The review highlights the crucial role of infant diet in shaping the oral microbiome. Breast milk, for instance, exerts a profound influence on its development. Babies who are breastfed exhibit distinctive microbiomes compared to those who are formula-fed. These differences emerge within days of birth. Breastfed infants tend to have higher levels of Streptococcus, Neisseria, and Actinobacillus, while formula-fed babies display higher proportions of Haemophilus, Veillonella, and Weeksellaceae. Notably, the microbiomes of formula-fed infants are more species-rich.
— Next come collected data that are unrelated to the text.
-- ==== Sys2Proof/Machine/Fetch.lean ====
section
/-! DEFINITION. What one stimulus of the inbox does, and what the machine does with none (spec/00_scope.md R8). -/

namespace Sys2Proof.Machine

/-- An instruction that a decoder has read. Bits that are none change no state and return nothing, as R101 says of a
command that is none of HOST's (DESIGN CHOICE, log 9). -/
def runDecoded (r : Except DecodeError Instr) (s : State) : Result :=
  match r with
  | .ok i => exec i s
  | .error _ => .next s

/-- One stimulus. -/
def react (x : Stimulus) (s : State) : Result :=
  match x with
  | .command w => runDecoded (decodeCommand w) s
  | .operation w => runDecoded (decodeOperation w) s
  | .descriptor w => runDecoded (.ok (decodeDescriptor w)) s
  | .lineRate => lineRate s
  | .clk => clockTick s
  | .xfer => .next (xferStep s)
  | .rst => .next s.clear

/-- With nothing in the inbox: a pending line-rate event is served (R245), and otherwise TIMER counts one tick (R263). -/
def idle (s : State) : Result := if s.tickPending then exec .tick s else clockTick s

/-- One step: the head of the inbox, or the machine by itself (log 3). -/
def stepOnce (s : State) : Result :=
  match s.inbox with
  | [] => idle s
  | x :: rest => react x { s with inbox := rest }

/-- The stimulus that carries one row's bits: one byte of bits is an operation, two are a table word. -/
def fetchStimulus (nbits w : Nat) : Stimulus :=
  if nbits ≤ 8 then .operation (BitVec.ofNat 16 w) else .descriptor (BitVec.ofNat 16 w)

end Sys2Proof.Machine
end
Furthermore, antimicrobial proteins such as lactoferrin, lysozyme, and secretory immunoglobulin A (slgA) found in breast milk play a vital role in shielding infants from various diseases. Their impact extends to the oral microbiome, where they provide protection against bacterial, viral, and fungal infections. Notably, the concentration of these antimicrobial proteins tends to decrease as infants transition from early breast milk to mature breast milk.

The duration of breastfeeding can also influence the oral microbiome, with infants breastfed for longer periods showing reduced levels of Porphyromonas, a bacterium associated with gingivitis and tooth loss. As infants are introduced to soild foods, their oral microbiome undergo significant changes, becoming more diverse, marked by reduced Streptococcus mitis and increased levels of Germella, Veillonella, and Fusobacterium.

Infant Dental and Respiratory Health

Beyond their diet, several other factors come into play in shaping the infant’s oral microbiome. The emergence of teeth, typically around six months of age, offers a new habitat for bacteria, with numerous species colonizing the mouth during this phase. As children lose their primary teeth and begin to grow permanent ones, the oral microbiome continues to mature. There exists a complex interplay between tooth decay and the oral microbiome, with each reciprocally affecting the other.

Additionally, bacteria such as Haemophilus and Pseudomonas have the potential to migrate from an infant’s respiratory tract to the oral cavity during activities like breathing and coughing. This transfer may pose health risks to the child, potentially leading to conditions such as influenza and pneumonia. Antibiotics, like amoxicillin, can disrupt the oral microbiome. Although some recovery occurs within three weeks, the long-term impact of antibiotic use on the oral microbiome remains a subject of concern.

In conclusion, the review offers valuable insights into the intricate development of the infant’s oral microbiome and highlights several crucial areas for future research. It underscores the need for comprehensive longitudinal studies that gather detailed data on nutrition, teething, and overall health throughout childhood. Additionally, advanced sequencing techniques should be employed to differentiate between various Streptococcus species, as they may have distinct effects on human health.

Furthermore, the review emphasizes the significant research gap about the influence of antimicrobial proteins in human milk on the oral microbiome. Ultimately, a deeper understanding of the oral microbiome’s formation is a pivotal step towards devising strategies that support the health of infants and ensure their oral and systemic well-being throughout their lives.